'''
-- ==== Sys2Proof/Laws/FramesMemory.lean ====
section
/-! SUPPORT. What each operation of Machine/Memory.lean may change: every part that is not listed stays. -/

namespace Sys2Proof.Laws

open Sys2Proof Sys2Proof.Machine

theorem State.handleTake_within (s : State) (e h : Nat) (v : Word64) :
    Within [.mem, .galleries] s (State.handleTake s e h v) := by
  unfold State.handleTake
  repeat' first
    | (with_reducible exact Within.refl _ _)
    | ((with_reducible apply Within.after (State.zeroRun_within _ _ _)); case hq => rfl)
    | ((with_reducible apply Within.after (State.setGal_within _ _ _)); case hq => rfl)
    | (with_reducible apply Within.foldl)
    | (with_reducible apply Within.foldl_fst)
    | intro _
    | split

theorem State.handlePut_within (s : State) (port fn e h : Nat) (v : Word64) :
    Within [.mem, .hdrs, .galleries, .msix, .freeCtr] s (State.handlePut s port fn e h v) := by
  unfold State.handlePut
  repeat' first
    | (with_reducible exact Within.refl _ _)
    | ((with_reducible apply Within.after (State.refuse_within _ _ _)); case hq => rfl)
    | ((with_reducible apply Within.after (State.setGal_within _ _ _)); case hq => rfl)
    | ((with_reducible apply Within.after (State.handleTake_within _ _ _ _)); case hq => rfl)
    | split

theorem State.waitFill_within (s : State) (a : Access) :
    Within [.dev] s (State.waitFill s a) := by
  unfold State.waitFill
  repeat' first
    | (with_reducible exact Within.refl _ _)
    | ((with_reducible apply Within.set_dev); (case hp => rfl); case hx => exact fun h => ⟨h.hops, h.tries, h.throt, h.pwr, h.pwrNew, h.cool⟩)

theorem State.tlbInvPut_within (s : State) (v : Word64) :
    Within [.hdrs, .dev, .msix, .freeCtr] s (State.tlbInvPut s v) := by
  unfold State.tlbInvPut
  repeat' first
    | (with_reducible exact Within.refl _ _)
    | ((with_reducible apply Within.after (State.refuse_within _ _ _)); case hq => rfl)
    | split
    | ((with_reducible apply Within.set_dev); (case hp => rfl); case hx => exact fun h => ⟨h.hops, h.tries, h.throt, h.pwr, h.pwrNew, h.cool⟩)

theorem State.dropTlb_within (s : State) (v : Nat) :
    Within [.galleries] s (State.dropTlb s v) := by
  unfold State.dropTlb
  repeat' first
    | (with_reducible exact Within.refl _ _)
    | (with_reducible apply Within.each)
    | ((with_reducible apply Within.after (State.setGal_within _ _ _)); case hq => rfl)
    | intro _

theorem State.hbmSet_within (s : State) (w : Nat) (b : Bytes) (bad : Bool) :
    Within [.mem, .ue, .flows] s (State.hbmSet s w b bad) := by
  unfold State.hbmSet
  repeat' first
    | (with_reducible exact Within.refl _ _)
    | ((with_reducible apply Within.after (State.setFlow_within _ _ _)); case hq => rfl)
    | intro _
    | split
    | ((with_reducible apply Within.set_mem); (case hp => rfl); case hx => first | exact memPut_wf _ _ | exact memClear_wf _ _ | exact fun _ => rfl)
    | dsimp only
    | ((with_reducible apply Within.of (t := s)); (case h' => intro p hn; cases p <;> first | exact absurd (by decide) hn | rfl); (case hm => first | exact id | exact memPut_wf _ _ | exact memClear_wf _ _ | exact fun _ => rfl); case hd => exact id)

theorem State.corrected_within (s : State) (a : Nat) (bad : List Nat) :
    Within [.hdrs, .hbmcs] s (State.corrected s a bad) := by
  unfold State.corrected
  repeat' first
    | (with_reducible exact Within.refl _ _)
    | ((with_reducible apply Within.after (State.event_within _ _ _ _)); case hq => rfl)
    | ((with_reducible apply Within.after (State.setHbmc_within _ _ _)); case hq => rfl)
    | ((with_reducible apply Within.after (State.hbmTraffic_within _ _ _ _)); case hq => rfl)
    | (with_reducible apply Within.foldl)
    | (with_reducible apply Within.foldl_fst)
    | intro _
    | split

theorem State.codeRead_within (s : State) (w : Nat) (errs : List (Fin 36)) :
    Within [.mem, .ue, .hdrs, .flows, .hbmcs, .freeCtr] s (State.codeRead s w errs) := by
  unfold State.codeRead
  repeat' first
    | (with_reducible exact Within.refl _ _)
    | ((with_reducible apply Within.after (State.corrected_within _ _ _)); case hq => rfl)
    | ((with_reducible apply Within.after (State.drawn_within _)); case hq => rfl)
    | ((with_reducible apply Within.after (State.hbmSet_within _ _ _ _)); case hq => rfl)
    | intro _
    | split
    | dsimp only

theorem State.copyLost_within (s : State) (n : Nat) :
    Within [.dev, .mgmtW, .mgmtE, .journal, .freeCtr] s (State.copyLost s n) := by
  unfold State.copyLost
  repeat' first
    | (with_reducible exact Within.refl _ _)
    | ((with_reducible apply Within.after (State.drawn_within _)); case hq => rfl)
    | ((with_reducible apply Within.after (State.logErr_within _ _)); case hq => rfl)
    | split
    | ((with_reducible apply Within.set_journal); case hp => rfl)

theorem State.codesRead_within (s : State) (r : FlowReq) :
    Within [.mem, .ue, .hdrs, .flows, .hbmcs, .freeCtr] s (State.codesRead s r) := by
  unfold State.codesRead
  repeat' first
    | (with_reducible exact Within.refl _ _)
    | ((with_reducible apply Within.after (State.codeRead_within _ _ _)); case hq => rfl)
    | (with_reducible apply Within.foldl)
    | (with_reducible apply Within.foldl_fst)
    | intro _

theorem State.flushPut_within (s : State) (c v : Nat) :
    Within [.hdrs, .flows, .msix, .freeCtr] s (State.flushPut s c v) := by
  unfold State.flushPut
  repeat' first
    | (with_reducible exact Within.refl _ _)
    | ((with_reducible apply Within.after (State.refuse_within _ _ _)); case hq => rfl)
    | ((with_reducible apply Within.after (State.setFlow_within _ _ _)); case hq => rfl)
    | intro _
    | split
    | dsimp only

theorem State.flushRun_within (s : State) (c : Nat) (wb inv : Bool) (lines : List Nat) :
    Within [.mem, .ue, .hdrs, .flows] s (State.flushRun s c wb inv lines) := by
  unfold State.flushRun
  repeat' first
    | (with_reducible exact Within.refl _ _)
    | ((with_reducible apply Within.after (State.wroteBack_within _ _)); case hq => rfl)
    | ((with_reducible apply Within.after (State.restoreShadow_within _ _ _)); case hq => rfl)
    | ((with_reducible apply Within.after (State.setFlow_within _ _ _)); case hq => rfl)
    | (with_reducible apply Within.foldl)
    | (with_reducible apply Within.foldl_fst)
    | intro _

theorem State.winOpen_within (s : State) (i : Nat) :
    Within [.mem, .ue, .hdrs, .dev, .flows, .hbmcs, .msix] s (State.winOpen s i) := by
  unfold State.winOpen
  repeat' first
    | (with_reducible exact Within.refl _ _)
    | ((with_reducible apply Within.after (State.recordErr_within _ _ _ _)); case hq => rfl)
    | ((with_reducible apply Within.after (State.devRead_within _ _ _ _)); case hq => rfl)
    | ((with_reducible apply Within.of_pair); with_reducible assumption)
    | split
    | ((with_reducible apply Within.set_dev); (case hp => rfl); case hx => exact fun h => ⟨h.hops, h.tries, h.throt, h.pwr, h.pwrNew, h.cool⟩)

theorem State.winClose_within (s : State) (i : Nat) :
    Within [.dev] s (State.winClose s i) := by
  unfold State.winClose
  repeat' first
    | (with_reducible exact Within.refl _ _)
    | split
    | ((with_reducible apply Within.set_dev); (case hp => rfl); case hx => exact fun h => ⟨h.hops, h.tries, h.throt, h.pwr, h.pwrNew, h.cool⟩)

theorem State.hostRead_within (s : State) (tenant : Option Nat) (a n : Nat) :
    Within [.mem, .ue, .hdrs, .flows, .hbmcs, .galleries] s (State.hostRead s tenant a n).1 := by
  unfold State.hostRead
  repeat' first
    | (with_reducible exact Within.refl _ _)
    | ((with_reducible apply Within.after (State.devRead_within _ _ _ _)); case hq => rfl)
    | ((with_reducible apply Within.after (State.vRead_within _ _ _ _ _ _)); case hq => rfl)
    | ((with_reducible apply Within.of_pair); with_reducible assumption)
    | split

theorem State.hostWrite_within (s : State) (tenant : Option Nat) (a : Nat) (b : Bytes) :
    Within [.mem, .ue, .hdrs, .flows, .hbmcs, .galleries, .helpers] s (State.hostWrite s tenant a b).1 := by
  unfold State.hostWrite
  repeat' first
    | (with_reducible exact Within.refl _ _)
    | ((with_reducible apply Within.after (State.devWrite_within _ _ _ _)); case hq => rfl)
    | ((with_reducible apply Within.after (State.xlateAll_within _ _ _ _ _ _)); case hq => rfl)
    | ((with_reducible apply Within.after (State.writeRuns_within _ _ _ _)); case hq => rfl)
    | ((with_reducible apply Within.of_pair); with_reducible assumption)
    | split

end Sys2Proof.Laws
end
'''
#### [What the task asks]
The first line of the data, the line with "(with_reducible apply Within.each)", and all lines in between are to be copied exactly. Leave out everything else.

#### [Output for this exercise]
-- ==== Sys2Proof/Laws/FramesMemory.lean ====
section
/-! SUPPORT. What each operation of Machine/Memory.lean may change: every part that is not listed stays. -/

namespace Sys2Proof.Laws

open Sys2Proof Sys2Proof.Machine

theorem State.handleTake_within (s : State) (e h : Nat) (v : Word64) :
    Within [.mem, .galleries] s (State.handleTake s e h v) := by
  unfold State.handleTake
  repeat' first
    | (with_reducible exact Within.refl _ _)
    | ((with_reducible apply Within.after (State.zeroRun_within _ _ _)); case hq => rfl)
    | ((with_reducible apply Within.after (State.setGal_within _ _ _)); case hq => rfl)
    | (with_reducible apply Within.foldl)
    | (with_reducible apply Within.foldl_fst)
    | intro _
    | split

theorem State.handlePut_within (s : State) (port fn e h : Nat) (v : Word64) :
    Within [.mem, .hdrs, .galleries, .msix, .freeCtr] s (State.handlePut s port fn e h v) := by
  unfold State.handlePut
  repeat' first
    | (with_reducible exact Within.refl _ _)
    | ((with_reducible apply Within.after (State.refuse_within _ _ _)); case hq => rfl)
    | ((with_reducible apply Within.after (State.setGal_within _ _ _)); case hq => rfl)
    | ((with_reducible apply Within.after (State.handleTake_within _ _ _ _)); case hq => rfl)
    | split

theorem State.waitFill_within (s : State) (a : Access) :
    Within [.dev] s (State.waitFill s a) := by
  unfold State.waitFill
  repeat' first
    | (with_reducible exact Within.refl _ _)
    | ((with_reducible apply Within.set_dev); (case hp => rfl); case hx => exact fun h => ⟨h.hops, h.tries, h.throt, h.pwr, h.pwrNew, h.cool⟩)

theorem State.tlbInvPut_within (s : State) (v : Word64) :
    Within [.hdrs, .dev, .msix, .freeCtr] s (State.tlbInvPut s v) := by
  unfold State.tlbInvPut
  repeat' first
    | (with_reducible exact Within.refl _ _)
    | ((with_reducible apply Within.after (State.refuse_within _ _ _)); case hq => rfl)
    | split
    | ((with_reducible apply Within.set_dev); (case hp => rfl); case hx => exact fun h => ⟨h.hops, h.tries, h.throt, h.pwr, h.pwrNew, h.cool⟩)

theorem State.dropTlb_within (s : State) (v : Nat) :
    Within [.galleries] s (State.dropTlb s v) := by
  unfold State.dropTlb
  repeat' first
    | (with_reducible exact Within.refl _ _)
    | (with_reducible apply Within.each)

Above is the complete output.